**TASK TO CARRY OUT:** Every line of the entries below from the one containing "exec (.swzinOf f d true src)" to the one containing "2048 → bw ≠ 0 →", both ends included, must be written out exactly. No other line belongs in the answer.

━━━━━ MATERIALS PROVIDED ━━━━━

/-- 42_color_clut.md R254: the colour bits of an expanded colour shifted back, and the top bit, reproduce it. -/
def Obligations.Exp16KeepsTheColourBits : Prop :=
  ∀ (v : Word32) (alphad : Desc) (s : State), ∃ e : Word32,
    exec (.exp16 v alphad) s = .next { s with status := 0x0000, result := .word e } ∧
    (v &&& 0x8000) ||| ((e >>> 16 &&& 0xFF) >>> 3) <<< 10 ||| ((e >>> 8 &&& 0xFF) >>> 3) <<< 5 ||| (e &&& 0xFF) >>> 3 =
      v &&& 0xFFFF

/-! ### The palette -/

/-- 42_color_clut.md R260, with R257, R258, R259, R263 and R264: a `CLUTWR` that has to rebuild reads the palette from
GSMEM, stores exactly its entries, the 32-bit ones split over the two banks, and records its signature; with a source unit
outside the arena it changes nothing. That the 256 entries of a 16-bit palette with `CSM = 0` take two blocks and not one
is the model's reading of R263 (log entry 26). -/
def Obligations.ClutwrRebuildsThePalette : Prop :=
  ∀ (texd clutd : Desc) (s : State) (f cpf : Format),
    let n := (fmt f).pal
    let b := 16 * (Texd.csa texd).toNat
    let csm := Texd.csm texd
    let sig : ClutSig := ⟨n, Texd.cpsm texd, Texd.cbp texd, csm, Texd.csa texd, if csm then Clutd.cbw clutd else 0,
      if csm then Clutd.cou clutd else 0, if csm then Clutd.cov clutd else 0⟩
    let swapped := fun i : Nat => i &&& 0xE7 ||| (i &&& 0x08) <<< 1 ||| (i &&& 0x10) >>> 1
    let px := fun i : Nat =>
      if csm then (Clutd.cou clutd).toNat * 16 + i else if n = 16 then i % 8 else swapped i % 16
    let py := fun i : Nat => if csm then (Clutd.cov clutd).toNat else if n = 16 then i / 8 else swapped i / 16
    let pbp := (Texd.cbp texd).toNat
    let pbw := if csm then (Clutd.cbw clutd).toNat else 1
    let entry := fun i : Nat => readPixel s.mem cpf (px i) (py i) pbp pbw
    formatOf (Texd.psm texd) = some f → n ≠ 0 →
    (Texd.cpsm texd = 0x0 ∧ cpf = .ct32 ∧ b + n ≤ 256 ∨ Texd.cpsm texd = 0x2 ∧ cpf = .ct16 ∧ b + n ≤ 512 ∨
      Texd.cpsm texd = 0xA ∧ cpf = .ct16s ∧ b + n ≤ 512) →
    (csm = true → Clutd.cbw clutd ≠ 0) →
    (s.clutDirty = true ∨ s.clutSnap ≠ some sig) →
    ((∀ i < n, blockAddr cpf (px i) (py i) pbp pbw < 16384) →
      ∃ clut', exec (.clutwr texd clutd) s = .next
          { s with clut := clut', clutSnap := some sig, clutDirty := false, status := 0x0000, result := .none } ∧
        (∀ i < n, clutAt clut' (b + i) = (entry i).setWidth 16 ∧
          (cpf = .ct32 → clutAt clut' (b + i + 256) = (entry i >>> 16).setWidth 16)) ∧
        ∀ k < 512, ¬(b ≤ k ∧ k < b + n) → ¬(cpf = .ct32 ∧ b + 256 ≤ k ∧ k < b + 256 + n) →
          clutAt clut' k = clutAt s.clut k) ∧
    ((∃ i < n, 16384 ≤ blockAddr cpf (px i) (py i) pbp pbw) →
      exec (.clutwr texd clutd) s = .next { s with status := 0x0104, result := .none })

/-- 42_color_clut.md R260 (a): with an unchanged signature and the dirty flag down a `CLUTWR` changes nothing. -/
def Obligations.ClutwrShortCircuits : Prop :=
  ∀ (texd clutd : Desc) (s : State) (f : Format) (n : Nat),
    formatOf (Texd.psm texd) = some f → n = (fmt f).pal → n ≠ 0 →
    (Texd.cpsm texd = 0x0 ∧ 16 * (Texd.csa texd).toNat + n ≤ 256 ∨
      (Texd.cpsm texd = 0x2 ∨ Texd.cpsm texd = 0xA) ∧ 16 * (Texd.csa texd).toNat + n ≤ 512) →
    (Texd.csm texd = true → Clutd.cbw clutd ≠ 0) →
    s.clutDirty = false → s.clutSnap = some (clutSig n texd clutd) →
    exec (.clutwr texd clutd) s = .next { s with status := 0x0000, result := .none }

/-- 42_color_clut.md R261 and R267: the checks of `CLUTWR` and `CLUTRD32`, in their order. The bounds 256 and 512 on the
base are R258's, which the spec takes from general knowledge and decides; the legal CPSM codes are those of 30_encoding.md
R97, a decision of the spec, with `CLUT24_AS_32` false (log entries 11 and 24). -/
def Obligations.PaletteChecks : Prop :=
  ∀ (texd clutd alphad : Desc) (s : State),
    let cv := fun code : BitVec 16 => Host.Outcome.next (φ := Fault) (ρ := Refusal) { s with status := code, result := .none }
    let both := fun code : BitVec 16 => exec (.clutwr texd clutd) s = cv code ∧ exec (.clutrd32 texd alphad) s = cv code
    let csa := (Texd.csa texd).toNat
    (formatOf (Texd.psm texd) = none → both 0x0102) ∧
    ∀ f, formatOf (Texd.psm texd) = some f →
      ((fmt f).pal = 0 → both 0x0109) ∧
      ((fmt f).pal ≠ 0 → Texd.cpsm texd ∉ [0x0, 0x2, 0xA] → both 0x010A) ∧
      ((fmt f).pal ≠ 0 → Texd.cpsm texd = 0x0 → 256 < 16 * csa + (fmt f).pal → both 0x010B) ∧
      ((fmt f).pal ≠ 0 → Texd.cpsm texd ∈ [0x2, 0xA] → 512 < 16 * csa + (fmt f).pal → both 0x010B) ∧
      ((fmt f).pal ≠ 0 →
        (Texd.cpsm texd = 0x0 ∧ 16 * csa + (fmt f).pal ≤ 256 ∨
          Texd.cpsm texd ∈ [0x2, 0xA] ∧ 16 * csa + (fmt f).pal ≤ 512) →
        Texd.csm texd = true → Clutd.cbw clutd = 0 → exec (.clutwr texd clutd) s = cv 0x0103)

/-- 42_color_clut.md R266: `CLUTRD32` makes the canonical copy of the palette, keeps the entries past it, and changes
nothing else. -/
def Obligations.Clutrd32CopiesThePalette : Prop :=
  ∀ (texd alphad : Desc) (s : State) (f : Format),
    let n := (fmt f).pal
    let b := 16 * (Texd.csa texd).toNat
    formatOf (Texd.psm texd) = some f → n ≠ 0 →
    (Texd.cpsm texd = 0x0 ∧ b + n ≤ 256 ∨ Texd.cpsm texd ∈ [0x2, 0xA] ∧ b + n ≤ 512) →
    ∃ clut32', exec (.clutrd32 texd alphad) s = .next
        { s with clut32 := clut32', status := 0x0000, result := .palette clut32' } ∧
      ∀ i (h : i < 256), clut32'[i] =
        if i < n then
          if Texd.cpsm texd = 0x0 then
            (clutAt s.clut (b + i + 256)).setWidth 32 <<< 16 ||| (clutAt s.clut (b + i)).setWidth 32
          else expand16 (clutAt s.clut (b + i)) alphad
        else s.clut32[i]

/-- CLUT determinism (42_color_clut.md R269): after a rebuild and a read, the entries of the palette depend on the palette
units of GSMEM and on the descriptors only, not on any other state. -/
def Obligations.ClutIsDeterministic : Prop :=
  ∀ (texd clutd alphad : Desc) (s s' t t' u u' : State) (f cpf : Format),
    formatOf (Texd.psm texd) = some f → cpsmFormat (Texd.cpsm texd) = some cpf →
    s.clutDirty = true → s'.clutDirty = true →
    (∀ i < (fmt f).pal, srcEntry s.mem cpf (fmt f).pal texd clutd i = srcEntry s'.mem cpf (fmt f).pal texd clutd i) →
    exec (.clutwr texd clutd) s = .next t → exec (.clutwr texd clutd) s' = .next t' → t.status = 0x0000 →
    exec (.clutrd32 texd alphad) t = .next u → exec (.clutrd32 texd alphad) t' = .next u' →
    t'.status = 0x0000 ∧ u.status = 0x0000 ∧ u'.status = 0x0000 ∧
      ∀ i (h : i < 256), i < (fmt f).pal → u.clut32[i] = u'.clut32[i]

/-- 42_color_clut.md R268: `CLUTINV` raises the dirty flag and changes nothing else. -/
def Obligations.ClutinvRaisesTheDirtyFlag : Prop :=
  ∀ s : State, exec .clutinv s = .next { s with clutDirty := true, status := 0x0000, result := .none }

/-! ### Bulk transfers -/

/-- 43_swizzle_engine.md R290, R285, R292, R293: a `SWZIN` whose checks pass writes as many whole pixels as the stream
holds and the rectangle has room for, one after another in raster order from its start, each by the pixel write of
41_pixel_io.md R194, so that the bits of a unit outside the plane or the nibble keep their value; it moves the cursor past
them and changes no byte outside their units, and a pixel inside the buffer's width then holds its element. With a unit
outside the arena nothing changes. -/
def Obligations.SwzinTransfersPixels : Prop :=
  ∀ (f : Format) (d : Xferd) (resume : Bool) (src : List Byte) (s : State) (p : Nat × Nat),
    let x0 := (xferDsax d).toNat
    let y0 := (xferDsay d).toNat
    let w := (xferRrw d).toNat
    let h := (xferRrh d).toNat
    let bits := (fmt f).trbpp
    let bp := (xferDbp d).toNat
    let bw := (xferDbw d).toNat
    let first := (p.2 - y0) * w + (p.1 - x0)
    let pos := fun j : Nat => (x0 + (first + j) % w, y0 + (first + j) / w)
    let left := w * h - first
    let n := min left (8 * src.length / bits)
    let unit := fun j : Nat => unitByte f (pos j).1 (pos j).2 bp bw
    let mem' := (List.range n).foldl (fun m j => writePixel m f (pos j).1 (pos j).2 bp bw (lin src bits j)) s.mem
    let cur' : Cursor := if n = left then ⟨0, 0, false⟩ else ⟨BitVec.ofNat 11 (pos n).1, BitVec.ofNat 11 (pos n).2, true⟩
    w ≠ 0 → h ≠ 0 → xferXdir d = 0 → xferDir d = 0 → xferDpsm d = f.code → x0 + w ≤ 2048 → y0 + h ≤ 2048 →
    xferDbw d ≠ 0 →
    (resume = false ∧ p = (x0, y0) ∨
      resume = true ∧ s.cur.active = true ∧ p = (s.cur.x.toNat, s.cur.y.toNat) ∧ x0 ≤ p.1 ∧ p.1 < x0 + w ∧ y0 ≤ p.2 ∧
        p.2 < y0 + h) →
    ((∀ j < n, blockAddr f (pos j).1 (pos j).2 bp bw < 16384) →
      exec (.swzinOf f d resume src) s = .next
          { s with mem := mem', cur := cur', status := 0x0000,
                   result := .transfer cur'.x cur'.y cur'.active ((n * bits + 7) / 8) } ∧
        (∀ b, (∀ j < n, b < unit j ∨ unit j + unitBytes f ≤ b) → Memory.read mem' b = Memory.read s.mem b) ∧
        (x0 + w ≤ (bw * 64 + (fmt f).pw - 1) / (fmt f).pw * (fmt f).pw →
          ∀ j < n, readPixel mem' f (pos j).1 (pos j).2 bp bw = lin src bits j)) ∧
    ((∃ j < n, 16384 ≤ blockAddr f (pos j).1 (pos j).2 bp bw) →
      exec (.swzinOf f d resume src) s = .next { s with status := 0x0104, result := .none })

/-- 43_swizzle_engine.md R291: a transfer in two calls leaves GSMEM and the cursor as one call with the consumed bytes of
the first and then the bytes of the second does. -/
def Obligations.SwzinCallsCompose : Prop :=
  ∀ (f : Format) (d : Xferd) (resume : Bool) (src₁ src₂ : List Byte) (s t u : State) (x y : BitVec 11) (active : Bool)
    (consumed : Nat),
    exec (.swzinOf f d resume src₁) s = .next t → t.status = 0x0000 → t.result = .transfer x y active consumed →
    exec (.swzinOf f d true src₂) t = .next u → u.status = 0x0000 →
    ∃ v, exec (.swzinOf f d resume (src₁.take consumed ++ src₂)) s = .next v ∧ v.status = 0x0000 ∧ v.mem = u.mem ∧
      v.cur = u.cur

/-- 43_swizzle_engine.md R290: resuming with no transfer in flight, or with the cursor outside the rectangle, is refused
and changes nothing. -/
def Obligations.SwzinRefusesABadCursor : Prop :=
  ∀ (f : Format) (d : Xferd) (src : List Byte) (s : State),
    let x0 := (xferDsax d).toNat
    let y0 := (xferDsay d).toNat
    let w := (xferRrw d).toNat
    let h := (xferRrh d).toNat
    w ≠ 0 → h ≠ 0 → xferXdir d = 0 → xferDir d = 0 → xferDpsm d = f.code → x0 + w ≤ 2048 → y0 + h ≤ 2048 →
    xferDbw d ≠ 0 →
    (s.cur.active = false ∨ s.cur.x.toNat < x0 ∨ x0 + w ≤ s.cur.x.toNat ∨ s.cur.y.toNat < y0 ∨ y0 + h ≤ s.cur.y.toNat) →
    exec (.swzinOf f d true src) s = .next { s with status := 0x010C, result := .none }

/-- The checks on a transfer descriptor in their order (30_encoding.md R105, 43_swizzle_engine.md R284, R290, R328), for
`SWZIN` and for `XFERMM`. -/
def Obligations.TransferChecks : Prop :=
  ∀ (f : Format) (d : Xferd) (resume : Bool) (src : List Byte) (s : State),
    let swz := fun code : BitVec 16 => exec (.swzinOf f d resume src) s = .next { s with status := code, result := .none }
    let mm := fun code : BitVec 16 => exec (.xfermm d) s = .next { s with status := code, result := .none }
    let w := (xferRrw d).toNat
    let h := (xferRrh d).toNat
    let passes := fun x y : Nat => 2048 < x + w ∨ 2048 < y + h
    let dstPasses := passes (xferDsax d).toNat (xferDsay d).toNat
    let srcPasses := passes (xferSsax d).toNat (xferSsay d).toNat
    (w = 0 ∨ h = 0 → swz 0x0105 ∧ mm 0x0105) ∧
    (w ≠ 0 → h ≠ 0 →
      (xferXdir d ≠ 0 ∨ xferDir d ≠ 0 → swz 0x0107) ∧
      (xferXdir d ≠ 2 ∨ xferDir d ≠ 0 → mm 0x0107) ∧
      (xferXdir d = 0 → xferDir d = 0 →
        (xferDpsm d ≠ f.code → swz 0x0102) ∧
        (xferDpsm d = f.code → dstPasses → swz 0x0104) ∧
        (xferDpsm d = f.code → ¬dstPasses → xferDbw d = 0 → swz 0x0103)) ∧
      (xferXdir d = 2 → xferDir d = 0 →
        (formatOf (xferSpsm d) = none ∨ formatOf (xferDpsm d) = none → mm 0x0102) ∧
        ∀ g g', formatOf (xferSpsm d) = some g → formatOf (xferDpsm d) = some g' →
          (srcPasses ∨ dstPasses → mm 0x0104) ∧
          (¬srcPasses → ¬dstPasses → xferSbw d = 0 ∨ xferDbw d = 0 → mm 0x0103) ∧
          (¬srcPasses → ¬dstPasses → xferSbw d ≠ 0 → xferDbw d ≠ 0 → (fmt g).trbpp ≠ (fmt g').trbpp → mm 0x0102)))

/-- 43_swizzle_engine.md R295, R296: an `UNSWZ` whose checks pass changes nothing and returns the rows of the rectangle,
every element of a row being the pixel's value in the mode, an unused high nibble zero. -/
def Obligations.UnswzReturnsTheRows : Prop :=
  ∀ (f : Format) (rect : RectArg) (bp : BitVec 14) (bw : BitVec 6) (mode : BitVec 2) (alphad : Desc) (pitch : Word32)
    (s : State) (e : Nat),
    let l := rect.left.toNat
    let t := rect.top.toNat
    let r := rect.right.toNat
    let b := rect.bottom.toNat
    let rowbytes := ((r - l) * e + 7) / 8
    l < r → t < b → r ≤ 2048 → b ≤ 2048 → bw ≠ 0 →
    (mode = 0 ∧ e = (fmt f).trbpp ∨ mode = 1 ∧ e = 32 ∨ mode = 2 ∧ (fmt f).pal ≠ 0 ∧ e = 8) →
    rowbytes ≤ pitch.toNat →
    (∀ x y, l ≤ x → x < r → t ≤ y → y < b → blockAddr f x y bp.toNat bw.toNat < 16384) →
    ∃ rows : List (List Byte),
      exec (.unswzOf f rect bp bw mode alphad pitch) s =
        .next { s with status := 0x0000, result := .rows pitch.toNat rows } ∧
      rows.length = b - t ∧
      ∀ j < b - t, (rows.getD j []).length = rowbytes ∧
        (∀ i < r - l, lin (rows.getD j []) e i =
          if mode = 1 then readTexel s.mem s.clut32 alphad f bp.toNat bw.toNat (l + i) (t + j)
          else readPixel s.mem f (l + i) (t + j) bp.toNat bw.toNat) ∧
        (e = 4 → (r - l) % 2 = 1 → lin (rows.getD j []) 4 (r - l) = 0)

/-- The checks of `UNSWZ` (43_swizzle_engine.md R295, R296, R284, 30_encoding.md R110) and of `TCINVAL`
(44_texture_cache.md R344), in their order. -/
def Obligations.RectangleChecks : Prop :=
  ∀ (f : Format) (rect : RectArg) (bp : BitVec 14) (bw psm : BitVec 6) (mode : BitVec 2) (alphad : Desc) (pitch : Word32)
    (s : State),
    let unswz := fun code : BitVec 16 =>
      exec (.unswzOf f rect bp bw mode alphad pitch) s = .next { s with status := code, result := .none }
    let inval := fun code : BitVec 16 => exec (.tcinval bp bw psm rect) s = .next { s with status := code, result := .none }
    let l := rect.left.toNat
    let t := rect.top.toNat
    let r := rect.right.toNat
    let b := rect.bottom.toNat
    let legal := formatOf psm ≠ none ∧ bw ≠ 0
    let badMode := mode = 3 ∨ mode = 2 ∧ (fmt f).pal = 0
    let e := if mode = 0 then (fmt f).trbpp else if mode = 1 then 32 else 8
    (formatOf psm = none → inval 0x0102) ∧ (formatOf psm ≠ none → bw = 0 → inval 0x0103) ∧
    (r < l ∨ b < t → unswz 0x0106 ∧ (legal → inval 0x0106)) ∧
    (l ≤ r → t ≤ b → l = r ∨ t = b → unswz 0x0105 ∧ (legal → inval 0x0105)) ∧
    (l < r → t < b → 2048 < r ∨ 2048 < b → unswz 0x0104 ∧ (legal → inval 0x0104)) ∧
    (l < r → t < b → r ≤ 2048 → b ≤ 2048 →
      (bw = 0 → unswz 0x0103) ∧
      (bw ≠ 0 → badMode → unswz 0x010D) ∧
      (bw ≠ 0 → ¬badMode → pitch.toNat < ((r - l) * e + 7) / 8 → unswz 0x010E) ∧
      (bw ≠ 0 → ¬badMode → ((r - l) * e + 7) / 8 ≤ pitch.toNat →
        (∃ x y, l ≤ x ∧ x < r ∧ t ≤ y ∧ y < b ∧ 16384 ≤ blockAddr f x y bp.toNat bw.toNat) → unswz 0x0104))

━━━━━

**SOLUTION TO THIS EXERCISE:**
    exec (.swzinOf f d true src) s = .next { s with status := 0x010C, result := .none }

/-- The checks on a transfer descriptor in their order (30_encoding.md R105, 43_swizzle_engine.md R284, R290, R328), for
`SWZIN` and for `XFERMM`. -/
def Obligations.TransferChecks : Prop :=
  ∀ (f : Format) (d : Xferd) (resume : Bool) (src : List Byte) (s : State),
    let swz := fun code : BitVec 16 => exec (.swzinOf f d resume src) s = .next { s with status := code, result := .none }
    let mm := fun code : BitVec 16 => exec (.xfermm d) s = .next { s with status := code, result := .none }
    let w := (xferRrw d).toNat
    let h := (xferRrh d).toNat
    let passes := fun x y : Nat => 2048 < x + w ∨ 2048 < y + h
    let dstPasses := passes (xferDsax d).toNat (xferDsay d).toNat
    let srcPasses := passes (xferSsax d).toNat (xferSsay d).toNat
    (w = 0 ∨ h = 0 → swz 0x0105 ∧ mm 0x0105) ∧
    (w ≠ 0 → h ≠ 0 →
      (xferXdir d ≠ 0 ∨ xferDir d ≠ 0 → swz 0x0107) ∧
      (xferXdir d ≠ 2 ∨ xferDir d ≠ 0 → mm 0x0107) ∧
      (xferXdir d = 0 → xferDir d = 0 →
        (xferDpsm d ≠ f.code → swz 0x0102) ∧
        (xferDpsm d = f.code → dstPasses → swz 0x0104) ∧
        (xferDpsm d = f.code → ¬dstPasses → xferDbw d = 0 → swz 0x0103)) ∧
      (xferXdir d = 2 → xferDir d = 0 →
        (formatOf (xferSpsm d) = none ∨ formatOf (xferDpsm d) = none → mm 0x0102) ∧
        ∀ g g', formatOf (xferSpsm d) = some g → formatOf (xferDpsm d) = some g' →
          (srcPasses ∨ dstPasses → mm 0x0104) ∧
          (¬srcPasses → ¬dstPasses → xferSbw d = 0 ∨ xferDbw d = 0 → mm 0x0103) ∧
          (¬srcPasses → ¬dstPasses → xferSbw d ≠ 0 → xferDbw d ≠ 0 → (fmt g).trbpp ≠ (fmt g').trbpp → mm 0x0102)))

/-- 43_swizzle_engine.md R295, R296: an `UNSWZ` whose checks pass changes nothing and returns the rows of the rectangle,
every element of a row being the pixel's value in the mode, an unused high nibble zero. -/
def Obligations.UnswzReturnsTheRows : Prop :=
  ∀ (f : Format) (rect : RectArg) (bp : BitVec 14) (bw : BitVec 6) (mode : BitVec 2) (alphad : Desc) (pitch : Word32)
    (s : State) (e : Nat),
    let l := rect.left.toNat
    let t := rect.top.toNat
    let r := rect.right.toNat
    let b := rect.bottom.toNat
    let rowbytes := ((r - l) * e + 7) / 8
    l < r → t < b → r ≤ 2048 → b ≤ 2048 → bw ≠ 0 →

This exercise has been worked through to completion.